[YOUR GOAL]: Scan the records below for the line with "stationForms, ∀ (p" and the line with "26, ∃ f ∈ seqForms.map". Repeat those two lines and every line between them exactly, and nothing else.

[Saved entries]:
-- ==== Sys2Proof/Machine/FwOps.lean ====
section
/-!
DEFINITION. Firmware bundles (R427, R428), boot records (R429), and what the FW block shows (R448; log 16).
-/
namespace Sys2Proof.Machine

/-! ### Bundles -/

/-- Image region 0 (A) or 1 (B). -/
def fwRegion (s : State) (r : Nat) : Region := if r = 0 then s.fw.regionA else s.fw.regionB

/-- Byte `o` of the bundle area of a region, from the bundle's first byte on. -/
def regionByte (s : State) (r o : Nat) : Byte :=
  match mapGet none (fwRegion s r).bytes o with
  | some b => b
  | none => if (fwRegion s r).shipped then BitVec.ofNat 8 (Config.shipped o) else 0

/-- Replaces a region. -/
def regionPut (r : Nat) (x : Region) (s : State) : State :=
  updFw (fun w => if r = 0 then { w with regionA := x } else { w with regionB := x }) s

/-- Bytes written to a region from offset `o` on. -/
def regionWrite (r o : Nat) (bs : List Byte) (s : State) : State :=
  let x := fwRegion s r
  regionPut r { x with bytes := (bs.zip (tabulate (fun i => i) bs.length o)).foldl (fun m b => mapSet none m b.2 (some b.1)) x.bytes } s

/-- Bytes [a, a + n) of a bundle. -/
def bundleBytes (g : Nat → Byte) (a n : Nat) : List Byte := tabulate g n a

/-- A little-endian field of a bundle's header. -/
def bundleField (g : Nat → Byte) (a n : Nat) : Nat := ofLe (bundleBytes g a n)

/-- An image keeps its limit, and its SHA-512 equals its hash field (R428 check 5). -/
def imageOk (g : Nat → Byte) (desc hash limit : Nat) : Bool :=
  let len := bundleField g (desc + 4) 4
  decide (len ≤ limit) && sha512 (bundleBytes g (bundleField g desc 4) len) == bundleBytes g hash 64

/-- The checks of R428, in their order. -/
def bundleOk (g : Nat → Byte) : Bool :=
  bundleField g 0 4 == 0x4C444E42 && bundleField g 4 2 == 1
    && (bundleBytes g 22 2 ++ bundleBytes g 168 88 ++ bundleBytes g 2316 1780).all (· == 0)
    && ofBe (sha512 (bundleBytes g 256 516)) == Config.rootHash
    && pssOk (bundleField g 256 512) (bundleField g 768 4) (bundleField g 1292 512) (bundleBytes g 772 520)
    && pssOk (bundleField g 776 512) (bundleField g 1288 4) (bundleField g 1804 512) (bundleBytes g 0 1804)
    && imageOk g 24 40 262144 && imageOk g 32 104 1048576

/-- The Trailhead ROM accepts the bundle of a region: the one it was shipped with, or one that passes R428 (log 16). -/
def accepts (s : State) (r : Nat) : Bool :=
  ((fwRegion s r).shipped && (fwRegion s r).bytes.isEmpty) || bundleOk (regionByte s r)

/-- A field of the header of a region's bundle. -/
def regionField (s : State) (r a n : Nat) : Nat := bundleField (regionByte s r) a n

def bundleSvn (s : State) (r : Nat) : Nat := regionField s r 8 4
def bundleVersion (s : State) (r : Nat) : Nat := regionField s r 12 4
def bundleJfmt (s : State) (r : Nat) : Nat := regionField s r 16 2
def bundleMirror (s : State) (r : Nat) : Nat := regionField s r 18 2
def bundleMirrorMin (s : State) (r : Nat) : Nat := regionField s r 20 2

/-! ### Boot records -/

/-- The boot record in force: the copy with the higher SEQ whose CRC is good (R429). -/
def bootRec (s : State) : BootRec :=
  let a := s.fw.rec0
  let b := s.fw.rec1
  if a.crcOk && (!b.crcOk || decide (b.seq ≤ a.seq)) then a else b

/-- A boot record is written, copy 0 first, with the next SEQ; FW_STATUS.TRIAL shows its TRIAL. -/
def bootRecWrite (f : BootRec → BootRec) (s : State) : State :=
  let r := { f (bootRec s) with seq := (bootRec s).seq + 1, crcOk := true }
  fset FW_STATUS_TRIAL (b2n r.trial) (updFw (fun w => { w with rec0 := r, rec1 := r }) s)

/-! ### What the FW block shows -/

/-- The running region and its bundle are shown. -/
def fwShow (s : State) : State :=
  let r := s.fw.running
  fset FW_STATUS_ACTIVE r (fset FW_STATUS_TRIAL (b2n (bootRec s).trial)
    (fset FW_ACTIVE_VERSION (bundleVersion s r) (fset FW_ACTIVE_SVN (bundleSvn s r) s)))

/-- Nothing is known of the idle region. -/
def idleForget (s : State) : State := fset FW_STATUS_IDLE_OK 0 (regSet FW_IDLE 0 s)

/-- The idle region is checked (R441): FW_IDLE names an accepted bundle, and IDLE_OK one whose SVN is at least FW_SVN. -/
def idleVerify (s : State) : State :=
  let r := 1 - s.fw.running
  if accepts s r then
    fset FW_STATUS_IDLE_OK (b2n (decide (s.fw.fwSvn ≤ bundleSvn s r)))
      (fset FW_IDLE_VERSION (bundleVersion s r) (fset FW_IDLE_SVN (bundleSvn s r) s))
  else idleForget s

/-- Region `r` is what runs; the journal formats follow (R439, R444). -/
def fwRuns (r : Nat) (s : State) : State :=
  let old := if (bootRec s).trial && accepts s (1 - r) then some (bundleJfmt s (1 - r)) else none
  fwShow (updFw (fun w => { w with running := r, jfmt := bundleJfmt s r, oldFmt := old }) s)

end Sys2Proof.Machine
end

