/-! ### One register -/

/-- A write of the single register at offset `o`, where its write does more than R14; none for another. -/
def oneWrite (wr : Agent) (o v : Nat) (s : State) : Option State :=
  if o = TK_PERIOD then some (periodWrite v s)
  else if o = TK_SLACK then some (slackWrite v s)
  else if o = EDC_DOORBELL then some (bellWrite wr v s)
  else if o = EDC_LOCK then some (lockWrite v s)
  else if o = CLK_FCLK then some (fclkWrite v s)
  else if o = THM_SENSOR_CLR then some (sensorClrWrite v s)
  else if o = THM_STATUS then
    some (let s' := plainWrite o v s; if fget s' THM_STATUS_TRIP_SEEN = fget s THM_STATUS_TRIP_SEEN then s' else journalReg o s')
  else if o = RAS_ENG_SEL then some (rasEngSelWrite v s)
  else if o = RAS_ENG_CLR then some (rasEngClrWrite v s)
  else if o = BIST_CTRL then some (bistCtrlWrite v s)
  else if o = SEC_PART_CMD then some (secCmdWrite v s)
  else if o = FW_CTRL then some (fwCtrlWrite v s)
  else if o = FW_RCV_CTRL then some (rcvCtrlWrite v s)
  else if o = HLM_CTRL then some (hlmCtrlWrite v s)
  else if o = HLM_DUTY then some (dutyWrite v s)
  else if o = HLM_QUORUM then some (quorumWrite v s)
  else if o = HLM_LOG_CTRL ∨ o = HLM_LOG_PEER 0 ∨ o = HLM_LOG_PEER 1 then some (journalHlm 4 (plainWrite o v s))
  else if o = HLM_MEMBER then some (journalHlm 1 (plainWrite o v s))
  else if o = HLM_JOB then some (jobWrite v s)
  else if o = PLC_ENG_SEL then some (plcEngSelWrite v s)
  else if o = PLC_HINT_SEL then some (plcHintSelWrite v s)
  else if o = SRV_REQ_SEL then some (reqSelWrite v s)
  else if o = KV_CTX_SEL then some (ctxSelWrite v s)
  else if o = NET_HL_BAR2_BASE then some (barWrite v s)
  else if o = NET_PTP then some (bestMaster (plainWrite o v s))
  else if o = VCC_NTP_OFS then some (fset VCC_STATUS_NTP_SET 1 (plainWrite o v s))
  else if o = MEM_RETRAIN then some (memRetrainWrite v s)
  else if o = MEM_TEMP then some (memTempWrite v s)
  else none

/-- The arrays of registers whose writes do more than R14: base, stride, length, and the write of register `i`. -/
def arrayWrites (wr : Agent) : List (Nat × Nat × Nat × (Nat → Nat → State → State)) :=
  [(TK_ARM 0, 4, 8, armWrite), (EDC_PEND 0, 4, 32, pendWrite), (EDC_MASK 0, 4, 32, fun w => edcWrite (EDC_MASK w))
  , (EDC_SRC_CFG 0, 4, 1023, srcCfgWrite), (EDC_CTX_COMPLETE 0, 32, 28, fun c v => ctxComplete c (fieldGet v 9 0))
  , (EDC_CTX_THRESH 0, 32, 28, fun c => edcWrite (EDC_CTX_THRESH c))
  , (SEC_WIN 0 0, 8, 64, fun i => secWinWrite (i / 8) (i % 8)), (HLM_MGR 0, 8, 7, mgrWrite), (SRV_PART 0, 8, 8, srvPartWrite)
  , (NET_PART_W3 0, 32, 8, netPartWrite), (MEM_SHARE 0, 4, 8, shareWrite)
  , (VCC_SLOT_CFG 0, 8, 1024, fun i => slotWrite (i / 16) (8 * (i % 16)))
  , (0x2000000, 8, 1048576, fun i v s =>
      let p := i / 131072
      let l := i % 131072 / 8
      if l < 128 ∧ i % 8 = 2 then
        cfgWrite (match wr with | .vf n => n.val + 1 | _ => 0) (128 * p + l) v s
      else plainWrite (0x2000000 + 8 * i) v s)]

/-- A write of the register at offset `o`, whole (R14). -/
def regWrite (wr : Agent) (o v : Nat) (s : State) : State :=
  match oneWrite wr o v s with
  | some t => t
  | none =>
    match (arrayWrites wr).findSome? (fun a => (arrayIdx o a.1 a.2.1 a.2.2.1).map (fun i => a.2.2.2 i v s)) with
    | some t => t
    | none => if isStat o then statWrite o v s else plainWrite o v s

/-- What a register at `o` holds that a write of some of its bytes leaves: its RW fields, and of VCC_SLOTn_SUBMIT_STAMP the stamp
written before (R299). -/
def keptBits (s : State) (o rw : Nat) : Nat :=
  match arrayIdx o (VCC_SLOT_CFG 0 + 0x60) 128 64 with
  | some i => (slotGet s i).subStamp.toNat
  | none => regGet s o &&& rw

/-- What a write of some bytes of a register gives all of it: RW fields elsewhere keep their values, and bits that act or clear
are 0 there. -/
def widen (s : State) (o rw mask v : Nat) : Nat := mergeBits (keptBits s o rw) mask v

/-- A write of 4 bytes at offset `o` (R306): of a 32-bit register, or of half of a 64-bit one. -/
def write4 (wr : Agent) (o v : Nat) (s : State) : State :=
  match regInfo o with
  | some i => if i.width = 64 then regWrite wr o (widen s o i.rw 0xFFFFFFFF v) s else regWrite wr o v s
  | none =>
    match regInfo (o - 4) with
    | some i => if i.width = 64 ∧ 4 ≤ o then regWrite wr (o - 4) (widen s (o - 4) i.rw (0xFFFFFFFF * 2 ^ 32) (v * 2 ^ 32)) s else s
    | none => s

/-- A write of 8 bytes at offset `o`: of a 64-bit register, or of two 32-bit ones. -/
def write8 (wr : Agent) (o v : Nat) (s : State) : State :=
  match regInfo o with
  | some i => if i.width = 64 then regWrite wr o v s else write4 wr (o + 4) (v / 2 ^ 32) (write4 wr o (v % 2 ^ 32) s)
  | none => write4 wr (o + 4) (v / 2 ^ 32) (write4 wr o (v % 2 ^ 32) s)

/-- A write to the window of the recovery download (R447). -/
def rcvWindow (o : Nat) : Bool := decide (0x810000 ≤ o ∧ o < 0x820000)

/-- A write of `size` bytes at offset `o` of the PF's BAR0. -/
def barZero (wr : Agent) (o size v : Nat) (s : State) : State :=
  if !blockOn s o then s
  else if rcvWindow o then
    (if mode s = MODE_RECOVERY then rcvPut (fget s FW_RCV_OFS_OFS + (o - 0x810000)) (leBytes size v) s else s)
  else if size = 4 then write4 wr o (v % 2 ^ 32) s else write8 wr o v s

/-- A write of BAR0 of the VF that serves partition `p` (R307, R412): its queues, its context, and its record cursor. -/
def barZeroVf (wr : Agent) (p o size v : Nat) (s : State) : State :=
  if o < 0x2000 then barZero wr (0x2000000 + 0x100000 * p + o) size v s
  else if o = 0x80104 then ctxComplete (p + 1) (fieldGet v 9 0) s
  else if o = 0x80108 then edcWrite (EDC_CTX_THRESH (p + 1)) v s
  else if o = 0x80200 then recSelWrite p (if size = 4 then v % 2 ^ 32 else v) s
  else s

/-- The function through which an agent writes; firmware and the ACX reach the registers as the PF does (log 47). -/
def agentFunc : Agent → Option (Option (Fin 8))
  | .vf n => some (some n)
  | .pf => some none
  | .stewN => some none
  | .stewS => some none
  | .acx => some none
  | .lantern => some none
  | .block => none
  | .program _ => none
  | .codec _ => none
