-- ==== Sys2Proof/Machine/Core.lean ====
section
/-!
DEFINITION. The machine as the host's interface names it.
-/

/-- The DK9 block. -/
def Sys2Proof.core : Host.Core := { State := Sys2Proof.Machine.State, Fault := Sys2Proof.Machine.Fault, Refusal := Sys2Proof.Machine.Refusal, step := Sys2Proof.Machine.step, reset := Sys2Proof.Machine.State.reset }
end

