-- ==== Sys2Proof/Certificates/Slice0/Obligations.lean ====
section
/-!
DEFINITION. The statements for the provers. What a statement says beyond the spec's words, as a choice of the model, its
docstring names with the log entry.
-/

section
open Sys2Proof Sys2Proof.Machine

/-! ### The machine as a whole -/

/-- A step takes the command at the front of the queue, runs it on the state with the queue's rest, and answers its outcome.
-/
def Obligations.step_runs_the_front_command : Prop :=
  ∀ (c : Instr) (rest : List Instr) (s : State),
    step { s with pending := c :: rest } = exec c { s with pending := rest }

/-- With no command waiting, a step lets 1 ns pass, as the model chooses (log 1): device time and the count of ACLK cycles
move on, but in OFF, and nothing else changes. -/
def Obligations.step_idles : Prop :=
  ∀ s : State, s.pending = [] → ∃ t, step s = .next t ∧ t = { s with now := t.now, cyc := t.cyc }
    ∧ (mode s ≠ MODE_OFF → t.now = s.now + 1 ∧ t.cyc = s.cyc + fget s CLK_ACLK_CUR_MHZ)
    ∧ (mode s = MODE_OFF → t = s)

/-- No step faults or is refused: each command of the table answers a next state, in every state. -/
def Obligations.every_command_completes : Prop :=
  ∀ (c : Instr) (s : State), Safe (exec c s) ∧ ∀ rest, Safe (step { s with pending := c :: rest })

/-- R13, R246 to R248, R299, R308, R335, R384: what auxiliary start leaves: STANDBY after OFF, device time 0, no command,
tensor, program or request, and the registers at the reset values of their tables. -/
def Obligations.reset_state : Prop :=
  let s := State.reset
  mode s = MODE_STANDBY ∧ fget s GEN_STATE_PREV = MODE_OFF ∧ s.now = 0 ∧ s.pending = [] ∧ s.tensors = [] ∧ s.reqs = []
    ∧ (∀ p, (partOf s p).loaded = false ∧ (partOf s p).running = false ∧ (partOf s p).step = none)
    ∧ fget s TK_PERIOD_US = 10000 ∧ fget s TK_SLACK_BASE_US = 500 ∧ fget s TK_COUNT_COUNT = 0
    ∧ fget s TB_STEP_THRESH_US = 1000 ∧ fget s RAS_CTRL_WINDOW_S = 600 ∧ fget s RAS_CTRL_THRESH = 3
    ∧ (∀ p < 8, fget s (TK_PART_VALID p) = 0 ∧ fget s (SEC_PART_STATE p) = PART_FREE)
    ∧ (∀ p < 8, ∀ l < 4, fget s (CMD_CFG_EN p l) = 0 ∧ fget s (CMD_CFG_SQ_LOG2 p l) = 6)
    ∧ (∀ i < 64, fget s (VCC_SLOT_CFG_EN i) = 0 ∧ fget s (VCC_SLOT_CFG_EVT_SRC i) = 0x100 + i)
    ∧ fget s EDC_LOCK_OWNER = 0 ∧ fget s GEN_AVAIL_CLUSTERS_OK = 255 ∧ fget s GEN_AVAIL_STACKS_OK = 63

/-- The module's DRAM and host memory keep their canonical form in every step, from every state that has it: addresses
strictly rising, and no entry for a byte that reads as an unlisted one does (log 4). -/
def Obligations.step_keeps_memory_canonical : Prop :=
  ∀ s t : State, MemInv s → step s = .next t → MemInv t

/-- The invariant of `step_keeps_memory_canonical` holds after auxiliary start. -/
def Obligations.reset_memory_is_canonical : Prop :=
  MemInv State.reset

/-! ### Instruction words and ring entries (R108 to R111, R124, R314, R317, R318) -/

/-- R108 to R110, R124: the fields of a word stand at the bits that the tables of the two formats give them, OPCODE in
[127:120]; each operation of the table is decoded from the word that its instruction is encoded in, with every field as it
was, and a word is no instruction exactly where its OPCODE names an invalid unit or an undefined operation. (Errors that reads
of DRAM meet are no part of a word, R268.) R314, R317, R318: the 64-byte entry of each command of a ring, with CLASS, CODE,
TAG and the operands at their bytes, spells that command back, whatever its operands; bytes 2 and 3 that are not 0 are the
reserved bytes that the command then carries (log 70). A queue that goes on never stands at an entry whose CLASS or CODE is
undefined: it has completed those with ST_CMD_INVALID. -/
def Obligations.words_and_entries : Prop :=
  ((∀ (op : BitVec 8) (w : StaW), (staWord op w).toNat = op.toNat * 2 ^ 120 + w.pneg.toNat * 2 ^ 119 + w.pred.toNat * 2 ^ 116
      + w.so.toNat * 2 ^ 110 + w.sa.toNat * 2 ^ 104 + w.ka.toNat * 2 ^ 103 + w.sb.toNat * 2 ^ 97 + w.kb.toNat * 2 ^ 96
      + w.da.toNat * 2 ^ 88 + w.db.toNat * 2 ^ 80 + w.func.toNat * 2 ^ 72 + w.ofmt.toNat * 2 ^ 64 + w.rtz.toNat * 2 ^ 63
      + w.nosat.toNat * 2 ^ 62 + w.sx.toNat * 2 ^ 57 + w.rsv.toNat * 2 ^ 48 + w.immh.toNat * 2 ^ 32 + w.imm32.toNat)
  ∧ (∀ (op : BitVec 8) (w : SeqW), (seqWord op w).toNat = op.toNat * 2 ^ 120 + w.pneg.toNat * 2 ^ 119 + w.pred.toNat * 2 ^ 116
      + w.sd.toNat * 2 ^ 111 + w.ss1.toNat * 2 ^ 106 + w.ss2.toNat * 2 ^ 101 + w.pd.toNat * 2 ^ 98 + w.dd.toNat * 2 ^ 90
      + w.ds.toNat * 2 ^ 82 + w.cond.toNat * 2 ^ 78 + w.pa.toNat * 2 ^ 75 + w.pb.toNat * 2 ^ 72 + w.rsv.toNat * 2 ^ 64
      + w.imm.toNat)
  ∧ (∀ f ∈ stationForms, ∀ (p : Fin 8) (w : StaW),
      wordOf (f.1 p w) = some (staWord (BitVec.ofNat 8 f.2) w) ∧ insnOf p (staWord (BitVec.ofNat 8 f.2) w) = some (f.1 p w))
  ∧ (∀ k < 26, ∃ f ∈ seqForms.map Prod.fst ++ [.seqEndloop], ∀ (p : Fin 8) (w : SeqW),
      wordOf (f p w) = some (seqWord (BitVec.ofNat 8 (0xA0 + k)) w)
        ∧ insnOf p (seqWord (BitVec.ofNat 8 (0xA0 + k)) w) = some (f p w))
  ∧ (∀ f ∈ seqForms.map Prod.fst ++ [.seqEndloop], ∀ (p : Fin 8) (w : SeqW),
      ∃ v, wordOf (f p w) = some v ∧ insnOf p v = some (f p w))
  ∧ (∀ (p : Fin 8) (v : BitVec 128) (i : Instr), insnOf p v = some i → wordOf i = some v)
  ∧ ∀ (p : Fin 8) (v : BitVec 128), insnOf p v = none ↔ v.toNat / 2 ^ 120 ∉ stationForms.map Prod.snd
      ∧ ¬(0xA0 ≤ v.toNat / 2 ^ 120 ∧ v.toNat / 2 ^ 120 ≤ 0xB9))
  ∧ ((∀ (i : Instr) (x : Spelling) (rsv : BitVec 16), ringSpell i = some x → (x.q.resv = true ↔ rsv ≠ 0) →
    let v := entryOf rsv x
    entrySpells v i = true ∧ entryDefined v = true ∧ v.toNat % 2 ^ 8 = x.cls ∧ v.toNat / 2 ^ 8 % 2 ^ 8 = x.code
      ∧ v.toNat / 2 ^ 16 % 2 ^ 16 = rsv.toNat ∧ v.toNat / 2 ^ 32 % 2 ^ 32 = x.q.tag.toNat
      ∧ ∀ o ∈ x.ops, 8 ≤ o.1 ∧ o.1 + o.2.1 ≤ 64 ∧ v.toNat / 2 ^ (8 * o.1) % 2 ^ (8 * o.2.1) = o.2.2)
  ∧ (∀ (q : QCmd) (n : Nat) (s : State), let k := q.queue.toNat
      qReady s k = true → entryDefined (qEntry s k) = false →
      qSkip (n + 1) k s = qSkip n k (complete { queue := q.queue, tag := BitVec.ofNat 32 ((qEntry s k).toNat / 2 ^ 32 % 2 ^ 32), resv := false }
        ST_CMD_INVALID 0 (qTake k s)))
  ∧ ∀ (q : QCmd) (st v : Nat) (s : State), let k := q.queue.toNat
      fget s (CMD_CFG_SQ_LOG2 (qPart k) (qLocal k)) ≤ 16 →
      (qGet s k).sqTail < 2 ^ fget s (CMD_CFG_SQ_LOG2 (qPart k) (qLocal k)) →
      qReady (cmdEnd q st v s) k = true → entryDefined (qEntry (cmdEnd q st v s) k) = true)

[OUTPUT OF THE TASK]:
  ∧ (∀ f ∈ stationForms, ∀ (p : Fin 8) (w : StaW),
      wordOf (f.1 p w) = some (staWord (BitVec.ofNat 8 f.2) w) ∧ insnOf p (staWord (BitVec.ofNat 8 f.2) w) = some (f.1 p w))
  ∧ (∀ k < 26, ∃ f ∈ seqForms.map Prod.fst ++ [.seqEndloop], ∀ (p : Fin 8) (w : SeqW),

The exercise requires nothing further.